Убитый постовой Садык Закинов был милиционером-старослужащим — достаточно опытным и осторожным. Он не раз дежурил вблизи моста через сбросовый канал — место, пользовавшееся дурной славой, потому что его нельзя было объехать ни одному «дальнобойщику», ни одному спекулянту ранними фруктами или овощами. Ох, как некоторые постовые и инспектора ГАИ полюбили этот пост! Мост называли «Золотым», потому что только через него можно было выбраться на трассу. А для этого «блатной караван» из нескольких машин кружными дорогами съезжался по ночам к Золотому мосту. Собирали по пятьсот-шестьсот рублей с носа и давали гаишнику — лоцману, который и проводил караван.
Следствие по делу Садыка Закинова ничего не доказало. Денег при нем не обнаружили. Ничего не похищено, кроме табельного оружия. Единственное огнестрельное ранение, оказавшееся смертельным, было нанесено ему с близкого расстояния, почти в упор. А Закинов никогда не подпустил бы ночью близко к себе человека, которого не знал или считал подозрительным.
И на Золотом мосту и в «Чиройли» стреляли в упор…
Несмотря на поздний час, Улугбек не спал. Он сидел с красными глазами, обиженный на весь мир, всем своим видом изображая униженность и злость.
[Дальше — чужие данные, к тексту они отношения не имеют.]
-- ==== Sys2Proof/Laws/KeepingHosts.lean ====
section
/-! SUPPORT. That the shared operations and the request blocks keep the queue and the memory's form, in the order they build on each other
(part 2 of 3). -/

namespace Sys2Proof.Machine

set_option linter.unusedTactic false
set_option linter.unreachableTactic false

section keeping
variable {q : List Instr} {s : State}

theorem keeps_fetchTx (h : Keeps q s) (a1 : _) : Keeps q (State.fetchTx s a1) := by
  unfold State.fetchTx
  repeat' with_reducible first
    | assumption | apply keeps_mgrRead | intro _ | split | apply keepsFst_fst

theorem keeps_txDone (h : Keeps q s) (a1 a2 : _) : Keeps q (State.txDone s a1 a2) := by
  unfold State.txDone
  repeat' with_reducible first
    | assumption | (extract_lets +onlyGivenNames x; refine (fun (hx : Keeps q x) => ?_) ?_; clear_value x; rotate_left; subst x)
    | (extract_lets +onlyGivenNames x; clear_value x) | apply keeps_mgrWrite | apply keeps_modRing | apply keeps_fetchTx
    | apply keeps_msix | intro _ | split

theorem keeps_txDescArrives (h : Keeps q s) (a1 a2 : _) : Keeps q (State.txDescArrives s a1 a2) := by
  unfold State.txDescArrives
  repeat' with_reducible first
    | assumption | (extract_lets +onlyGivenNames x; refine (fun (hx : Keeps q x) => ?_) ?_; clear_value x; rotate_left; subst x)
    | (extract_lets +onlyGivenNames x; refine (fun (hx : KeepsFst q x) => ?_) ?_; clear_value x; rotate_left; subst x)
    | (extract_lets +onlyGivenNames x; clear_value x) | apply keeps_modRing | apply keeps_txDone | apply keeps_mgrRead | intro _
    | split | apply keepsFst_fst

theorem keeps_toRing (h : Keeps q s) (a1 a2 a3 a4 : _) : Keeps q (State.toRing s a1 a2 a3 a4) := by
  unfold State.toRing
  repeat' with_reducible first
    | assumption | apply keeps_countDrops | apply keeps_rxServe | apply keeps_modRing | intro _ | split

theorem keeps_dropLink (h : Keeps q s) (a1 : _) : Keeps q (State.dropLink s a1) := by
  unfold State.dropLink
  repeat' with_reducible first
    | assumption | apply keeps_txDone | apply keeps_dropPort | refine keeps_foldl ?_ (fun _ _ _ => ?_)

theorem keeps_netEvent (h : Keeps q s) (a1 a2 a3 a4 a5 a6 : _) : Keeps q (State.netEvent s a1 a2 a3 a4 a5 a6) := h

theorem keeps_netLink (h : Keeps q s) (a1 a2 : _) : Keeps q (State.netLink s a1 a2) := by
  unfold State.netLink
  repeat' with_reducible first
    | assumption | (extract_lets +onlyGivenNames x; refine (fun (hx : Keeps q x) => ?_) ?_; clear_value x; rotate_left; subst x)
    | apply keeps_modNetPort | apply keeps_dropLink | apply keeps_netEvent | intro _ | split

theorem keeps_netConfigBlock : KeepsBlock q netConfigBlock := by
  unfold netConfigBlock
  repeat' with_reducible first
    | assumption | (extract_lets +onlyGivenNames x; refine (fun (hx : Keeps q x) => ?_) ?_; clear_value x; rotate_left; subst x)
    | (extract_lets +onlyGivenNames x; clear_value x) | apply keeps_writeRecord | apply keeps_portBack | apply keeps_netLink
    | apply keeps_modNet | refine keeps_foldl ?_ (fun _ _ _ => ?_) | refine keepsBlock_mk (fun _ _ _ => ?_) | intro _
    | apply keepsReply_mk | apply keepsFst_mk | apply keepsSnd_mk | apply keepsThird_mk | apply keeps_mk | apply Keeps.pending
    | apply Keeps.cells

theorem keeps_ringGone (h : Keeps q s) (a1 : _) : Keeps q (State.ringGone s a1) := by
  unfold State.ringGone
  repeat' with_reducible first
    | assumption | (extract_lets +onlyGivenNames x; refine (fun (hx : Keeps q x) => ?_) ?_; clear_value x; rotate_left; subst x)
    | (extract_lets +onlyGivenNames x; clear_value x) | apply keeps_countDrops | apply keeps_disown | apply keeps_modNet
    | refine keeps_foldl ?_ (fun _ _ _ => ?_) | intro _ | apply keeps_mk | apply Keeps.pending | apply Keeps.cells

theorem keeps_netRingBlock : KeepsBlock q netRingBlock := by
  unfold netRingBlock
  repeat' with_reducible first
    | assumption | (extract_lets +onlyGivenNames x; refine (fun (hx : Keeps q x) => ?_) ?_; clear_value x; rotate_left; subst x)
    | (extract_lets +onlyGivenNames x; clear_value x) | apply keeps_modNet | apply keeps_ringGone
    | refine keepsBlock_mk (fun _ _ _ => ?_) | intro _ | split | apply keepsReply_mk
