theorem keeps_regWrite (h : Keeps q s) (a1 a2 a3 : _) : Keeps q (State.regWrite s a1 a2 a3) := by
  unfold State.regWrite
  repeat' with_reducible first
    | assumption | apply keeps_moduleWrite | apply keeps_holeWrite | apply keeps_modLink | apply keeps_blockWrite | intro _
    | split

theorem keeps_slotWrite (h : Keeps q s) (a1 a2 a3 : _) : Keeps q (State.slotWrite s a1 a2 a3) := h

theorem keeps_bar0Write (h : Keeps q s) (a1 a2 a3 a4 : _) : Keeps q (State.bar0Write s a1 a2 a3 a4) := by
  unfold State.bar0Write
  repeat' with_reducible first
    | assumption | (extract_lets +onlyGivenNames x; refine (fun (hx : Keeps q x) => ?_) ?_; clear_value x; rotate_left; subst x)
    | apply keeps_unsupported | apply keeps_imsWrite | apply keeps_slotWrite | apply keeps_holeWrite | apply keeps_regWrite
    | intro _ | split

theorem keeps_clockTick (h : Keeps q s) : Keeps q (State.clockTick s) := by
  unfold State.clockTick
  repeat' with_reducible first
    | assumption | (extract_lets +onlyGivenNames x; refine (fun (hx : Keeps q x) => ?_) ?_; clear_value x; rotate_left; subst x)
    | apply keeps_aonCycle | apply keeps_reposition | intro _ | split

theorem keeps_linkUpset (h : Keeps q s) (a1 a2 a3 : _) : Keeps q (State.linkUpset s a1 a2 a3) := by
  unfold State.linkUpset
  repeat' with_reducible first
    | assumption | (extract_lets +onlyGivenNames x; refine (fun (hx : Keeps q x) => ?_) ?_; clear_value x; rotate_left; subst x)
    | (extract_lets +onlyGivenNames x; clear_value x) | apply keeps_modLink | apply keeps_modPort | intro _ | split

theorem keeps_upset (h : Keeps q s) (a1 : _) : Keeps q (State.upset s a1) := by
  unfold State.upset
  repeat' with_reducible first
    | assumption | (extract_lets +onlyGivenNames x; refine (fun (hx : Keeps q x) => ?_) ?_; clear_value x; rotate_left; subst x)
    | (extract_lets +onlyGivenNames x; clear_value x) | apply keeps_modTile | apply keeps_queueRetirement | apply keeps_modMem
    | apply keeps_linkUpset | apply Keeps.cells | intro _ | split | apply keepsFst_mk | apply keepsSnd_mk | apply keepsThird_mk
    | apply cellsWf_memUpset | apply keeps_mk | apply Keeps.pending

theorem keeps_idle (h : Keeps q s) : Keeps q (State.idle s) := by
  unfold State.idle
  repeat' with_reducible first
    | assumption | (extract_lets +onlyGivenNames x; refine (fun (hx : Keeps q x) => ?_) ?_; clear_value x; rotate_left; subst x)
    | (extract_lets +onlyGivenNames x; clear_value x) | apply keeps_evacTick | apply keeps_clockTick | apply keeps_upset
    | refine keeps_foldl ?_ (fun _ _ _ => ?_) | intro _ | split

end keeping

end Sys2Proof.Machine
end

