-- ==== Sys2Proof/Laws/PerInstr.lean ====
section
/-! SUPPORT. One lemma for each command: it is well-formed exactly when each number it names an object by is below the
number of such objects. -/

namespace Sys2Proof.Laws.RangesChecked

/-- Well-formedness of a command is that every number it names an object by is in range. -/
def Statement (i : Instr) : Prop := i.wf = true ↔ ∀ q ∈ i.named, q.1 < q.2

theorem place_wf (p : Place) : p.wf = true ↔ ∀ q ∈ p.named, q.1 < q.2 := by
  cases p <;> simp [Place.wf, Place.named, and_assoc]

/-- Every command, by cases on it. -/
theorem all (i : Instr) : Statement i := by
  cases i <;>
    first
    | exact place_wf _
    | simp [Statement, Instr.wf, Instr.named, and_assoc]
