theorem crew_foldl {α : Type} {f : State → α → State} {l : List α} (h : SameCrew q s) (hf : ∀ s a, SameCrew q s → SameCrew q (f s a)) :
    SameCrew q (l.foldl f s) := by
  induction l generalizing s with
  | nil => exact h
  | cons a r ih => exact ih (hf s a h)

theorem crewFst_foldl {α β : Type} {f : State × β → α → State × β} {l : List α} {p : State × β} (h : CrewFst q p)
    (hf : ∀ p a, CrewFst q p → CrewFst q (f p a)) : CrewFst q (l.foldl f p) := by
  induction l generalizing p with
  | nil => exact h
  | cons a r ih => exact ih (hf p a h)

theorem crew_modMem (h : SameCrew q s) (a1 : _) : SameCrew q (State.modMem s a1) := h

theorem crew_modFirm (h : SameCrew q s) {f : Firm → Firm} (hf : KeepsCores f) :
    SameCrew q (s.modFirm f) :=
  ⟨(hf s.firm).1.trans h.cores, (hf s.firm).2.trans h.activation, h.crash⟩

/-- A tile replaced by one with the crash halts that it had. -/
theorem crew_setTile (h : SameCrew q s) {p : Nat} {x : Tile} (hx : ∀ c, Halter.crash c ∈ x.halts ↔ Halter.crash c ∈ (q.tile p).halts) :
    SameCrew q (s.setTile p x) := by
  refine ⟨h.cores, h.activation, fun c k => ?_⟩
  show Halter.crash c ∈ ((s.setTile p x).tile k).halts ↔ _
  by_cases hk : k = p
  · rw [hk, State.tile_setTile]
    exact hx c
  · rw [State.tile_setTile_other _ _ _ _ hk]
    exact h.crash c k

theorem crew_modTile (h : SameCrew q s) {p : Nat} {f : Tile → Tile} (hf : KeepsCrashes f) :
    SameCrew q (s.modTile p f) := crew_setTile h fun c => (hf _ c).trans (h.crash c p)

theorem crew_modCtx (h : SameCrew q s) (a1 a2 a3 : _) : SameCrew q (State.modCtx s a1 a2 a3) := crew_modTile h (keepsCrashes_of fun _ => rfl)

theorem crew_raise (h : SameCrew q s) (a1 a2 a3 a4 a5 : _) : SameCrew q (State.raise s a1 a2 a3 a4 a5) := by
  obtain ⟨ev, lost, hs⟩ := s.raise_onlyEvents a1 a2 a3 a4 a5
  rw [hs]
  exact h

theorem crew_stateEvent (h : SameCrew q s) (a1 a2 a3 : _) : SameCrew q (State.stateEvent s a1 a2 a3) := crew_raise h ..

theorem crew_writeRecord (h : SameCrew q s) (a1 : _) : SameCrew q (State.writeRecord s a1) := h

theorem crew_degrade (h : SameCrew q s) (a1 : _) : SameCrew q (State.degrade s a1) := by
  unfold State.degrade
  split
  · exact crew_stateEvent (s := s.modFirm _) h ..
  · exact h
  · exact h

theorem crew_unhalt (h : SameCrew q s) (a1 : _) {a2 : Halter} (hh : NoCrash a2) : SameCrew q (State.unhalt s a1 a2) :=
  crew_modTile h fun x c => by simp [(hh c).symm]

theorem crew_withHalt (x : Tile) {a : Halter} (hh : NoCrash a) (c : Nat) :
    Halter.crash c ∈ (x.withHalt a).halts ↔ Halter.crash c ∈ x.halts := by
  unfold Tile.withHalt
  split
  · exact Iff.rfl
  · simp [(hh c).symm]

theorem crew_halt (h : SameCrew q s) (a1 : _) {a2 : Halter} (hh : NoCrash a2) : SameCrew q (State.halt s a1 a2) := by
  have hmod : SameCrew q (s.modTile a1 (·.withHalt a2)) := crew_modTile h fun x c => crew_withHalt x hh c
  obtain ⟨j, l, hb⟩ := (s.modTile a1 (·.withHalt a2)).breakTile_onlyBreaks a1
  rw [State.halt_eq, hb]
  exact hmod

/-! ## Updates of tiles -/

theorem halts_foldl {α : Type} {f : Tile → α → Tile} (hf : ∀ x a, (f x a).halts = x.halts) (l : List α) (x : Tile) :
    (l.foldl f x).halts = x.halts := by
  induction l generalizing x with
  | nil => rfl
  | cons a r ih => exact (ih _).trans (hf x a)

theorem halts_storeBytes (x : Tile) (w : StoreWrite) : (x.storeBytes w).halts = x.halts := by
  unfold Tile.storeBytes
  exact halts_foldl (f := fun t a => t.putWord a _) (fun _ _ => rfl) _ x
— Ты что надулся, как мышь на крупу? — спросил Силач.
Улугбек зашмыгал носом, на глазах стали накипать слезы. Надежда загородила мальчишку и сказала мягко:
— Не трогайте его. Его сегодня обидели.
— А что случилось? — спросил Тура.
— Яхъяевский мальчишка собрал своих дружков, и они его поколотили! Та же песня: твоего отца посадят, твой отец — вор.
— Хорошие времена наступили, — Силач, резко схватил за бока Улугбека и подкинул вверх. Не обращая внимания на его попытки отбиться, подкидывал непрерывно, пока тот не засмеялся. — Это они правду говорят! К счастью, твой папа — вор, и я — вор. Ты нам веришь? Мы хотим украсть у них дубину, которой они беззащитных людей всю жизнь молотят по голове!
Он развеселил Улугбека шутками, и все уселись за стол.
— Поздновато ужинаете, — заметила Надежда, снимая с плиты сковороду.
Силач вынул из сумки длинный цилиндр расписной консервной банки и протянул Улугбеку.
— А вот это лично тебе. Подарок. Давно не ел, наверное…
Улугбек восхищенно воскликнул:
— Сосиски! Настоящие!
— Настоящие, — сказал Силач. — Чешские. Будешь есть когда, относись к ним бережно…
— Почему? — удивился Улугбек.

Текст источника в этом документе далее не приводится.